We weren’t in the car ten minutes before I spilled the straight dope on my new girl, Melanie.

“She and I were talking about the craziest things that we ever did,” I said. “I told her about the time I passed out on my front lawn and someone threw me a pillow from my second floor apartment. She told me about the time she got drunk at a party and screwed five guys.”

“Holy shit,” said Red Mark as Texas went by.

There wasn’t much more you could say and so we let it ride. I knew Melanie was just another passing thing, too young for me, too damaged, too blonde. I needed a dark-haired beauty who would listen to my bullshit as it formed into a cohesive nimbus of thought. I needed someone smart and funny who liked books. I needed someone like Red Mark’s girl. Not that I was in love with her. Far from, though she was easy on the eye. No, the affection she had for him and he for her was so lovely that only a maniac would have thought to break them up. That’s me, the maniac.

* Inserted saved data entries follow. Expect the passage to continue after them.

-- ==== Sys2Proof/Decode.lean ====
section
/-! DEFINITION. The 128-bit instruction word (spec/02_encoding.md Table 02.1, R42-R46): its fields, the decoder and the
encoder, both written from the opcode map (Table 02.6) and the entries of the instructions.

A reserved field that is not zero, and a field value outside an entry's limits, raise RSVD_FIELD (R43): the decoder reads
the instruction that the used fields name, and accepts it when its fields are within their limits and its own word is
the word given, so that every bit the entry does not use was zero. -/

namespace Sys2Proof

/-- The code of each value (spec/05_scalar_isa.md Table 05.3). -/
def Fmt.bits : Fmt → BitVec 2
  | .h => 0
  | .bf => 1
  | .s => 2
  | .d => 3

/-- The value a code names; a code outside the limits names one too, and its word is refused. -/
def Fmt.ofBits (w : BitVec 2) : Fmt :=
  match w.toNat with
  | 0 => .h
  | 1 => .bf
  | 2 => .s
  | _ => .d

/-- The code of each value (spec/07_matrix_isa.md R165). -/
def TFmt.bits : TFmt → BitVec 2
  | .h => 0
  | .bf => 1
  | .s => 2

/-- The value a code names; a code outside the limits names one too, and its word is refused. -/
def TFmt.ofBits (w : BitVec 2) : TFmt :=
  match w.toNat with
  | 0 => .h
  | 1 => .bf
  | _ => .s

/-- The code of each value (spec/07_matrix_isa.md R165). -/
def MFmt.bits : MFmt → BitVec 2
  | .h => 0
  | .bf => 1
  | .q8 => 2
  | .q4 => 3

/-- The value a code names; a code outside the limits names one too, and its word is refused. -/
def MFmt.ofBits (w : BitVec 2) : MFmt :=
  match w.toNat with
  | 0 => .h
  | 1 => .bf
  | 2 => .q8
  | _ => .q4

/-- The code of each value (spec/07_matrix_isa.md R165). -/
def Code.bits : Code → BitVec 1
  | .q8 => 0
  | .q4 => 1

/-- The value a code names; a code outside the limits names one too, and its word is refused. -/
def Code.ofBits (w : BitVec 1) : Code :=
  match w.toNat with
  | 0 => .q8
  | _ => .q4

/-- The code of each value (spec/05_scalar_isa.md R114). -/
def FCond.bits : FCond → BitVec 2
  | .eq => 0
  | .lt => 1
  | .le => 2
  | .un => 3

/-- The value a code names; a code outside the limits names one too, and its word is refused. -/
def FCond.ofBits (w : BitVec 2) : FCond :=
  match w.toNat with
  | 0 => .eq
  | 1 => .lt
  | 2 => .le
  | _ => .un

/-- The code of each value (spec/05_scalar_isa.md R115). -/
def IntTy.bits : IntTy → BitVec 2
  | .s64 => 0
  | .u64 => 1
  | .s32 => 2
  | .u32 => 3

/-- The value a code names; a code outside the limits names one too, and its word is refused. -/
def IntTy.ofBits (w : BitVec 2) : IntTy :=
  match w.toNat with
  | 0 => .s64
  | 1 => .u64
  | 2 => .s32
  | _ => .u32

/-- The code of each value (spec/05_scalar_isa.md R117). -/
def SgnOp.bits : SgnOp → BitVec 2
  | .copy => 0
  | .neg => 1
  | .xor => 2

/-- The value a code names; a code outside the limits names one too, and its word is refused. -/
def SgnOp.ofBits (w : BitVec 2) : SgnOp :=
  match w.toNat with
  | 0 => .copy
  | 1 => .neg
  | _ => .xor

/-- The code of each value (spec/05_scalar_isa.md Table 05.5). -/
def Cond.bits : Cond → BitVec 3
  | .eq => 0
  | .ne => 1
  | .lt => 2
  | .ge => 3
  | .lo => 4
  | .hs => 5

/-- The value a code names; a code outside the limits names one too, and its word is refused. -/
def Cond.ofBits (w : BitVec 3) : Cond :=
  match w.toNat with
  | 0 => .eq
  | 1 => .ne
  | 2 => .lt
  | 3 => .ge
  | 4 => .lo
  | _ => .hs

/-- The code of each value (spec/05_scalar_isa.md Table 05.5). -/
def VfCond.bits : VfCond → BitVec 2
  | .none => 0
  | .some => 1
  | .all => 2
  | .notall => 3

/-- The value a code names; a code outside the limits names one too, and its word is refused. -/
def VfCond.ofBits (w : BitVec 2) : VfCond :=
  match w.toNat with
  | 0 => .none
  | 1 => .some
  | 2 => .all
  | _ => .notall

/-- The code of each value (spec/10_memory_isa.md Table 10.2). -/
def AmoOp.bits : AmoOp → BitVec 4
  | .add => 0
  | .and => 1
  | .or => 2
  | .xor => 3
  | .min => 4
  | .max => 5
  | .umin => 6
  | .umax => 7
  | .swap => 8
  | .fadd => 9

/-- The value a code names; a code outside the limits names one too, and its word is refused. -/
def AmoOp.ofBits (w : BitVec 4) : AmoOp :=
  match w.toNat with
  | 0 => .add
  | 1 => .and
  | 2 => .or
  | 3 => .xor
  | 4 => .min
  | 5 => .max
  | 6 => .umin
  | 7 => .umax
  | 8 => .swap
  | _ => .fadd

/-- The code of each value (spec/03_registers.md Table 03.3). -/
def Ew.bits : Ew → BitVec 2
  | .e8 => 0
  | .e16 => 1
  | .e32 => 2
  | .e64 => 3

/-- The value a code names; a code outside the limits names one too, and its word is refused. -/
def Ew.ofBits (w : BitVec 2) : Ew :=
  match w.toNat with
  | 0 => .e8
  | 1 => .e16
  | 2 => .e32
  | _ => .e64

/-- The code of each value (spec/07_matrix_isa.md R165). -/
def WForm.bits : WForm → BitVec 2
  | .dense => 0
  | .c24 => 1
  | .s48 => 2

/-- The value a code names; a code outside the limits names one too, and its word is refused. -/
def WForm.ofBits (w : BitVec 2) : WForm :=
  match w.toNat with
  | 0 => .dense
  | 1 => .c24
  | _ => .s48

/-- The code of each value (spec/11_queues_scheduling.md R267). -/
def Notify.bits : Notify → BitVec 2
  | .tail => 0
  | .hold => 1
  | .release => 2

/-- The value a code names; a code outside the limits names one too, and its word is refused. -/
def Notify.ofBits (w : BitVec 2) : Notify :=
  match w.toNat with
  | 0 => .tail
  | 1 => .hold
  | _ => .release

/-- The code of each value (spec/12_engines_handlers.md R299). -/
def MsgMode.bits : MsgMode → BitVec 2
  | .post => 0
  | .reply => 1
  | .port => 2

/-- The value a code names; a code outside the limits names one too, and its word is refused. -/
def MsgMode.ofBits (w : BitVec 2) : MsgMode :=
  match w.toNat with
  | 0 => .post
  | 1 => .reply
  | _ => .port

/-- The code of each value (spec/13_raster_shading.md R315). -/
def Attr.bits : Attr → BitVec 3
  | .z => 0
  | .b0 => 1
  | .b1 => 2
  | .b2 => 3
  | .px => 4
  | .py => 5

/-- The value a code names; a code outside the limits names one too, and its word is refused. -/
def Attr.ofBits (w : BitVec 3) : Attr :=
  match w.toNat with
  | 0 => .z
  | 1 => .b0
  | 2 => .b1
  | 3 => .b2
  | 4 => .px
  | _ => .py

/-- The code of each value (spec/16_rays.md R381). -/
def RqField.bits : RqField → BitVec 3
  | .t => 0
  | .prim => 1
  | .inst => 2
  | .iid => 3
  | .b1 => 4
  | .b2 => 5
  | .info => 6

/-- The value a code names; a code outside the limits names one too, and its word is refused. -/
def RqField.ofBits (w : BitVec 3) : RqField :=
  match w.toNat with
  | 0 => .t
  | 1 => .prim
  | 2 => .inst
  | 3 => .iid
  | 4 => .b1
  | 5 => .b2
  | _ => .info

/-- The code of each value (spec/10_memory_isa.md R246). -/
def WCond.bits : WCond → BitVec 2
  | .ne => 0
  | .eq => 1
  | .reached => 2

/-- The value a code names; a code outside the limits names one too, and its word is refused. -/
def WCond.ofBits (w : BitVec 2) : WCond :=
  match w.toNat with
  | 0 => .ne
  | 1 => .eq
  | _ => .reached

/-- The code of each value (spec/10_memory_isa.md R248). -/
def RedOp.bits : RedOp → BitVec 4
  | .add => 0
  | .and => 1
  | .or => 2
  | .xor => 3
  | .min => 4
  | .max => 5
  | .umin => 6
  | .umax => 7
  | .fadd => 8

/-- The value a code names; a code outside the limits names one too, and its word is refused. -/
def RedOp.ofBits (w : BitVec 4) : RedOp :=
  match w.toNat with
  | 0 => .add
  | 1 => .and
  | 2 => .or
  | 3 => .xor
  | 4 => .min
  | 5 => .max
  | 6 => .umin
  | 7 => .umax
  | _ => .fadd

/-- The code of each value (spec/10_memory_isa.md R250). -/
def TlbKind.bits : TlbKind → BitVec 2
  | .page => 0
  | .asid => 1
  | .vi => 2

/-- The value a code names; a code outside the limits names one too, and its word is refused. -/
def TlbKind.ofBits (w : BitVec 2) : TlbKind :=
  match w.toNat with
  | 0 => .page
  | 1 => .asid
  | _ => .vi

/-- The code of each value (spec/10_memory_isa.md R250). -/
def TlbSpace.bits : TlbSpace → BitVec 2
  | .data => 0
  | .inst => 1
  | .both => 2

/-- The value a code names; a code outside the limits names one too, and its word is refused. -/
def TlbSpace.ofBits (w : BitVec 2) : TlbSpace :=
  match w.toNat with
  | 0 => .data
  | 1 => .inst
  | _ => .both

/-- RM: 0-4 static modes, 7 VCFG.RM (spec/02_encoding.md R45). -/
def RmF.bits : RmF → BitVec 3
  | .rne => 0
  | .rtz => 1
  | .rdn => 2
  | .rup => 3
  | .rmm => 4
  | .dyn => 7

/-- The mode an RM code names; the reserved codes 5 and 6 name one too, and their words are refused. -/
def RmF.ofBits (w : BitVec 3) : RmF :=
  match w.toNat with
  | 0 => .rne
  | 1 => .rtz
  | 2 => .rdn
  | 3 => .rup
  | 4 => .rmm
  | _ => .dyn

/-- .s is 0 and .z is 1 in vrem, vsadd, vssub, the integer reductions and vextr (spec/06_vector_isa.md Table 06.2, R149). -/
def Sign.bitsS : Sign → BitVec 1
  | .s => 0
  | .z => 1

/-- The sign a code of those instructions names. -/
def Sign.ofBitsS (w : BitVec 1) : Sign := if w.toNat = 0 then .s else .z

/-- .z is 0 and .s is 1 in bfx and vcvti (spec/05_scalar_isa.md R110, spec/06_vector_isa.md R145). -/
def Sign.bitsZ : Sign → BitVec 1
  | .z => 0
  | .s => 1

/-- The sign a code of bfx and vcvti names. -/
def Sign.ofBitsZ (w : BitVec 1) : Sign := if w.toNat = 0 then .z else .s

/-- C of a mask operand; 0 when there is none (spec/02_encoding.md R44). -/
def Mask.creg : Mask → Reg
  | .none => 0
  | .on c => c
  | .off c => c

/-- MEN of a mask operand. -/
def Mask.men : Mask → Bool
  | .none => false
  | .on _ => true
  | .off _ => true

/-- MINV of a mask operand. -/
def Mask.minv : Mask → Bool
  | .none => false
  | .on _ => false
  | .off _ => true

/-- The mask operand of C, MEN and MINV. -/
def Mask.ofBits (c : Reg) (men minv : Bool) : Mask := if men then (if minv then .off c else .on c) else .none

/-- FORM (spec/06_vector_isa.md R130). -/
def VSrc.form : VSrc → BitVec 2
  | .vec _ => 0
  | .gpr _ => 1
  | .imm _ => 2

/-- B; reserved in FORM 2. -/
def VSrc.reg : VSrc → Reg
  | .vec b => b
  | .gpr b => b
  | .imm _ => 0

/-- IMM; reserved in FORM 0 and 1. -/
def VSrc.imm' : VSrc → Word
  | .vec _ => 0
  | .gpr _ => 0
  | .imm w => w

/-- The second operand of FORM, B and IMM. -/
def VSrc.ofBits (form : BitVec 2) (b : Reg) (w : Word) : VSrc :=
  match form.toNat with
  | 0 => .vec b
  | 1 => .gpr b
  | _ => .imm w

/-- FORM of a slide: 1 or 2 (spec/06_vector_isa.md R149). -/
def SlideOff.form : SlideOff → BitVec 2
  | .gpr _ => 1
  | .imm _ => 2

/-- B of a slide. -/
def SlideOff.reg : SlideOff → Reg
  | .gpr b => b
  | .imm _ => 0

/-- IMM[13:0] of a slide. -/
def SlideOff.imm' : SlideOff → BitVec 14
  | .gpr _ => 0
  | .imm n => n

/-- The offset operand of FORM, B and IMM[13:0]. -/
def SlideOff.ofBits (form : BitVec 2) (b : Reg) (n : BitVec 14) : SlideOff :=
  if form.toNat = 1 then .gpr b else .imm n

Actually, it was a straight-forward deal. Red Mark wanted to bring his girl on the trip to New Orleans. I said no.

“Really?” he said, quite surprised. “We already talked about it and she’s really excited.”

It’s a different deal when you bring your girl and I told him so. This trip would be about sleeping on floors and long days of drinking in the sun, long lines to use a stink-ass port-o-potty and God knows what for food. It would b fueled by Wild Turkey, jazz music, blues and gospel and dope smoke. It would be hot and dirty and insufferable. It would resemble the sorority house not one tiny bit.

“You’re right,” he said.

And there are things that only can be said when the men are in the room or the car and maybe there’s a dog and maybe not but what’s important is that they’re able to communicate in a way that can’t occur with the forces of reproduction present. For men are both creators and destroyers and we need to know that there are times in our loves when the twain do meet and this must be embraced and cultivated and if there is a goal to reach, a destination to arrive at, a task to be killed like any predator does then so much the better, pass the coffee and hunker in the darkness and talk poetry and music and art and God and women and death until the night’s long hour and the long shift in front of a hot stove catches up with a man and Red Mark leans his head against the glass and softly falls asleep.